• [Data supplied]
/-- A write of PTP_SERVO_CTRL; EN has no effect on a member (R498, R499). -/
def State.servoCtrlWrite (s : State) (v : Word) : State :=
  let s := ((s.set F.PTP_SERVO_CTRL_HOLD_TIMEOUT (v.toNat / 2 ^ 16)).set F.PTP_SERVO_CTRL_LOCK_SLEW v.toNat).setIf F.PTP_SERVO_CTRL_EN (v.getLsbD 31)
  if s.isMember then s
  else if !v.getLsbD 31 then s.set F.PTP_SERVO_STATUS_STATE 0
  else if s.get F.PTP_SERVO_STATUS_STATE = 0 then
    ({ s with servo := { integ := 0, good := 0, last := s.fr } }).set F.PTP_SERVO_STATUS_STATE 1
  else s

/-! ## Ethernet reception (R495, R497) -/

/-- The first address of a port's receive ring. -/
def State.rxBase (s : State) (n : Nat) : Nat :=
  s.get F.PTP_PORTn_RXRING_0_BASE_LO n * 2 ^ 11 + s.get F.PTP_PORTn_RXRING_1_BASE_HI n * 2 ^ 32

/-- A frame is dropped and counted. -/
def State.rxDrop (s : State) (n : Nat) : State := s.countUp F.PTP_PORTn_COUNTS_DROP 1 n

/-- A signed 32-bit register of a port, in tu. -/
def State.portSigned (s : State) (r : RegName) (n : Nat) : Int := signed (s.rd ⟨r, n, 0⟩).toNat 32

/-- The descriptor of a received frame (R497). A frame that is not an event message carries no stamps; its stamp bytes are free. -/
def State.rxDescriptor (s : State) (n : Nat) (len : Nat) (event vlan : Bool) (pcs : Int) : Bytes :=
  let f : Int := pcs - s.portSigned .PTP_PORTn_RXLAT n
  leBytes len 2 ++ leBytes ((if event then 1 else 0) + (if vlan then 2 else 0)) 1 ++ [0#8] ++
    leBytes (s.rd ⟨.PTP_PORTn_RXPROD, n, 0⟩).toNat 4 ++
    (if event then leBytes (unsigned f 80) 10 ++ leBytes (s.dt80 f.toNat) 10 else leBytes s.freeVal 20) ++ leBytes 0 4

/-- The frames written in the present second (R497). -/
def State.rxRate (s : State) (n : Nat) : Tu × Nat :=
  let p := Store.getD s.ptpRate n (s.fr, 0)
  if p.1 + second ≤ s.fr then (s.fr, 0) else p

/-- PTP_FRAME_RECEIVE: a frame without its FCS arrives at a port; `fcs`: its FCS is correct; `pcs` is its PCS stamp (R494, R495, R497). -/
def execPtpFrameReceive (n : Nat) (frame : Bytes) (fcs : Bool) (pcs : Nat) (s : State) : Host.Outcome State Fault Refusal :=
  if !s.bit F.PTP_PORTn_CFG_EN n then .next s
  else
    match ptpAt frame with
    | none => .next (s.countUp F.PTP_PORTn_COUNTS_OTHER 1 n)
    | some a =>
      if !fcs ∨ !bitOf (s.get F.PTP_PORTn_CFG_TRANSPORT n) a.transport then .next (s.countUp F.PTP_PORTn_COUNTS_OTHER 1 n)
      else
        let r := s.rxRate n
        let prod := (s.rd ⟨.PTP_PORTn_RXPROD, n, 0⟩).toNat
        let used := (prod + 2 ^ 32 - (s.rd ⟨.PTP_PORTn_RXCONS, n, 0⟩).toNat) % 2 ^ 32
        let size := 2 ^ s.get F.PTP_PORTn_RXRING_1_SIZE_LOG2 n
        if 100000 ≤ r.2 ∨ size ≤ used then .next (s.rxDrop n)
        else
          let event := a.event frame
          let d := s.rxDescriptor n frame.length event a.vlan pcs ++ heardFrame frame (s.portSigned .PTP_PORTn_ASYM n)
          let at_ := s.rxBase n + prod % size * 2048
          let s := ({ s with mem := Mem.setBytes s.mem at_ d, ptpRate := Store.put s.ptpRate n (r.1, r.2 + 1) }).unpoison at_ d.length
          .next ((if event then s else s.useFree).wr ⟨.PTP_PORTn_RXPROD, n, 0⟩ (BitVec.ofNat 32 (prod + 1)))

/-! ## Ethernet transmission (R392, R495, R496, R500) -/

/-- The frame that leaves a port next: a late one at once, the others by launch instant. -/
def nextFrame : List LaunchFrame → Option LaunchFrame
  | [] => none
  | f :: l => some (l.foldl (fun b x => if (x.late && !b.late) || (x.late == b.late && decide (x.at_ < b.at_)) then x else b) f)

/-- FRAME_TRANSMIT: a frame leaves port `p`; `pcs`: the PCS stamp of its first bit, which at the connector lies within 8 ns of the launch
instant unless the frame is late (R500). Its receipt carries the stamp (R396). -/
def execFrameTransmit (p pcs : Nat) (s : State) : Host.Outcome State Fault Refusal :=
  match nextFrame (s.frames p) with
  | none => .next s
  | some f =>
    let stamp := ((pcs : Int) + s.portSigned .PTP_PORTn_TXLAT p).toNat
    if !f.late ∧ (stamp + 32768 < f.at_ ∨ f.at_ + 32768 < stamp) then .next s
    else
      let s := (s.advanceTo stamp).setFrames p ((s.frames p).erase f)
      let dt := s.dt80 stamp
      match s.work? f.work with
      | none => .next s
      | some w =>
        let sent := sentFrame w.data (s.portSigned .PTP_PORTn_ASYM p) (s.bit F.PTP_PORTn_CFG_ONE_STEP p) dt
        .next ({ s with ethOut := Store.put s.ethOut p (sent, stamp) }.finalReceipt f.work Status.complete 0
          (leBytes dt 10 ++ leBytes (if f.late then 1 else 0) 1))

/-! ## Backup time (R502, R503) -/

/-- BACKUP_TIME_WRITE: at a whole second of device time the core die writes it to the keeper (R502). -/
def execBackupTimeWrite (s : State) : Host.Outcome State Fault Refusal :=
  if !s.timeSet then .next s
  else
    let s := s.advanceTo (s.toFree (ceilDiv s.deviceTime.toNat second * second))
    let us := s.deviceTime.toNat / microTu % 2 ^ 56
    .next (((s.wr ⟨.TIME_BACKUP_0, 0, 0⟩ (BitVec.ofNat 32 us)).set F.TIME_BACKUP_1_COUNT (us / 2 ^ 32)).setBit F.TIME_BACKUP_1_TV)

/-- TV_CLEAR: the keeper rail falls below its retention threshold (R503). -/
def execTvClear (s : State) : Host.Outcome State Fault Refusal := .next (s.clrBit F.TIME_BACKUP_1_TV)

end Sys2Proof.Machine
end

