/-- PROBE_REPLY: the reply to the oldest probe that waits for one: one measurement of delay and offset, kept as twice their values; `t2` is the far
end's receive instant (R254). CAL takes 65,536 of them. -/
def execProbeReply (t2 : Tu) (s : State) : Host.Outcome State Fault Refusal :=
  .next (s.onMsg Msg.probeReply fun s p m =>
    let g := s.gslPort p
    let st := s.get F.GSL_PORTn_STATUS_STATE p
    match g.probes with
    | [] => s
    | t1 :: rest =>
      let d2 : Int := (m.at_ : Int) - t1 - m.data + 2 * signed (s.get F.GSL_PORTn_ASYM_ASYM p) 16
      let th2 : Int := 2 * ((t2 : Int) - t1) - d2
      let g := { g with probes := rest }
      if st = 3 ∨ (st = 2 ∧ g.n < 65536) then s.setGslPort p { g with n := g.n + 1, sumD := g.sumD + d2, sumT := g.sumT + th2 }
      else s.setGslPort p g)

/-- An advert that comes after an election is final and is neither the master's periodic one nor a late copy begins a new one at another device:
step 4 of R271 takes at most 1 ms (log entry 15). -/
def State.newElection (s : State) (m : GslMsg) : Bool :=
  let st := s.get F.GSL_HALL_STATUS_STATE
  (st == 2 || st == 3) && decide (s.electAt + 4096000000 ≤ m.at_) &&
    !(m.src == s.get F.GSL_HALL_STATUS_MASTER_POS && m.win.fmod 65536 == 2)

/-- ADVERT: what a device advertises is recorded; `id` is the device ID it reports (R247, R252, R300). -/
def execAdvert (id : Nat) (s : State) : Host.Outcome State Fault Refusal :=
  .next (s.onMsg Msg.advert fun s _ m =>
    let oven := bitOf m.arg 1
    let s := if s.newElection m then s.startElection 1 else s
    let s := { s with peers := Store.put s.peers m.src { id, serial := m.data, candidate := bitOf m.arg 0, oven } }
    let st : Nat := s.get F.GSL_HALL_STATUS_STATE
    let s := if (st = 2 ∨ st = 3) ∧ m.src = s.get F.GSL_HALL_STATUS_MASTER_POS then { s with masterOven := oven } else s
    s.checkIds.refreshHall.tryElect)

/-- TIME_MESSAGE: the two halves of a pair; frame 1 gives the window from which the hall instant counts (R487). With a pair the device takes its
correction anew, so that a link that was calibrated again elsewhere counts with its new value (R256, R258; log entry 15). -/
def execTimeMessage (s : State) : Host.Outcome State Fault Refusal :=
  .next (s.onMsg Msg.time fun s _ m =>
    if m.arg = 0 then { s with timeHalf := some m.data }
    else match s.timeHalf with
      | none => s
      | some lo =>
        { s with
          timeHalf := none
          timeNext := some { rate := signed (m.data / 2 ^ 24) 40, offset := some (signed (lo + m.data % 2 ^ 24 * 2 ^ 64) 88),
                             first := some (m.win - 1), at_ := some ((m.win + ceilDiv s.crierNow.lat 10 + 64) * 40960) } }.rerouted)

/-- The first window that begins at least 10 µs after a hall instant (R263). -/
def crierEffect (t : Int) : Int := -((-(t + 40960000)).fdiv 40960) * 40960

• [Problem details]
Respond with one number, namely the count of lines in the entries above that hold the word "setGslPort".

• [Exercise result]
2